● **TASK OBJECTIVE**: From the opening line of the records through the line bearing "true := rfl", set down every line exactly.

━━ INFORMATION SHOWN ━━

-- ==== Sys2Proof/Laws/State.lean ====
section
/-! SUPPORT. What each named update does to each field of the block: one lemma a field, true by unfolding. -/

namespace Sys2Proof.Machine

variable {z : Params}

/-! ### The issue of a command -/

@[simp] theorem Block.issue_cmdLatch (s : Block z) (v : Word) : (s.issue v).cmdLatch = v := rfl
@[simp] theorem Block.issue_stBusy (s : Block z) (v : Word) : (s.issue v).stBusy = true := rfl
@[simp] theorem Block.issue_stDone (s : Block z) (v : Word) : (s.issue v).stDone = false := rfl
@[simp] theorem Block.issue_stErr (s : Block z) (v : Word) : (s.issue v).stErr = false := rfl
@[simp] theorem Block.issue_stAny (s : Block z) (v : Word) : (s.issue v).stAny = s.stAny := rfl
@[simp] theorem Block.issue_stOut (s : Block z) (v : Word) : (s.issue v).stOut = s.stOut := rfl
@[simp] theorem Block.issue_stLv (s : Block z) (v : Word) : (s.issue v).stLv = s.stLv := rfl
@[simp] theorem Block.issue_stMv (s : Block z) (v : Word) : (s.issue v).stMv = s.stMv := rfl
@[simp] theorem Block.issue_errcode (s : Block z) (v : Word) : (s.issue v).errcode = 0 := rfl
@[simp] theorem Block.issue_ie (s : Block z) (v : Word) : (s.issue v).ie = s.ie := rfl
@[simp] theorem Block.issue_cfgShiftOr (s : Block z) (v : Word) :
    (s.issue v).cfgShiftOr = s.cfgShiftOr := rfl
@[simp] theorem Block.issue_cfgAllowIns (s : Block z) (v : Word) :
    (s.issue v).cfgAllowIns = s.cfgAllowIns := rfl
@[simp] theorem Block.issue_cfgPreset (s : Block z) (v : Word) :
    (s.issue v).cfgPreset = s.cfgPreset := rfl
@[simp] theorem Block.issue_deg (s : Block z) (v : Word) : (s.issue v).deg = s.deg := rfl
@[simp] theorem Block.issue_poly (s : Block z) (v : Word) : (s.issue v).poly = s.poly := rfl
@[simp] theorem Block.issue_seed (s : Block z) (v : Word) : (s.issue v).seed = s.seed := rfl
@[simp] theorem Block.issue_glen (s : Block z) (v : Word) : (s.issue v).glen = s.glen := rfl
@[simp] theorem Block.issue_m (s : Block z) (v : Word) : (s.issue v).m = s.m := rfl
@[simp] theorem Block.issue_n (s : Block z) (v : Word) : (s.issue v).n = s.n := rfl
@[simp] theorem Block.issue_k (s : Block z) (v : Word) : (s.issue v).k = s.k := rfl
@[simp] theorem Block.issue_lfsr (s : Block z) (v : Word) : (s.issue v).lfsr = s.lfsr := rfl
@[simp] theorem Block.issue_adeg (s : Block z) (v : Word) : (s.issue v).adeg = s.adeg := rfl
@[simp] theorem Block.issue_apoly (s : Block z) (v : Word) : (s.issue v).apoly = s.apoly := rfl
@[simp] theorem Block.issue_am (s : Block z) (v : Word) : (s.issue v).am = s.am := rfl
@[simp] theorem Block.issue_ak (s : Block z) (v : Word) : (s.issue v).ak = s.ak := rfl
@[simp] theorem Block.issue_aso (s : Block z) (v : Word) : (s.issue v).aso = s.aso := rfl
@[simp] theorem Block.issue_ains (s : Block z) (v : Word) : (s.issue v).ains = s.ains := rfl
@[simp] theorem Block.issue_pos (s : Block z) (v : Word) : (s.issue v).pos = s.pos := rfl
@[simp] theorem Block.issue_lastLvl (s : Block z) (v : Word) :
    (s.issue v).lastLvl = s.lastLvl := rfl
@[simp] theorem Block.issue_minLvl (s : Block z) (v : Word) : (s.issue v).minLvl = s.minLvl := rfl
@[simp] theorem Block.issue_sb (s : Block z) (v : Word) : (s.issue v).sb = s.sb := rfl
@[simp] theorem Block.issue_mask0 (s : Block z) (v : Word) : (s.issue v).mask0 = s.mask0 := rfl
@[simp] theorem Block.issue_mask1 (s : Block z) (v : Word) : (s.issue v).mask1 = s.mask1 := rfl
@[simp] theorem Block.issue_row (s : Block z) (v : Word) : (s.issue v).row = s.row := rfl
@[simp] theorem Block.issue_matchLvls (s : Block z) (v : Word) :
    (s.issue v).matchLvls = s.matchLvls := rfl
@[simp] theorem Block.issue_inbox (s : Block z) (v : Word) : (s.issue v).inbox = s.inbox := rfl
@[simp] theorem Block.issue_resp (s : Block z) (v : Word) : (s.issue v).resp = s.resp := rfl
@[simp] theorem Block.issue_draws (s : Block z) (v : Word) : (s.issue v).draws = s.draws := rfl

━━━

● **SOLUTION FOR THIS EXERCISE**:
-- ==== Sys2Proof/Laws/State.lean ====
section
/-! SUPPORT. What each named update does to each field of the block: one lemma a field, true by unfolding. -/

namespace Sys2Proof.Machine

variable {z : Params}

/-! ### The issue of a command -/

@[simp] theorem Block.issue_cmdLatch (s : Block z) (v : Word) : (s.issue v).cmdLatch = v := rfl
@[simp] theorem Block.issue_stBusy (s : Block z) (v : Word) : (s.issue v).stBusy = true := rfl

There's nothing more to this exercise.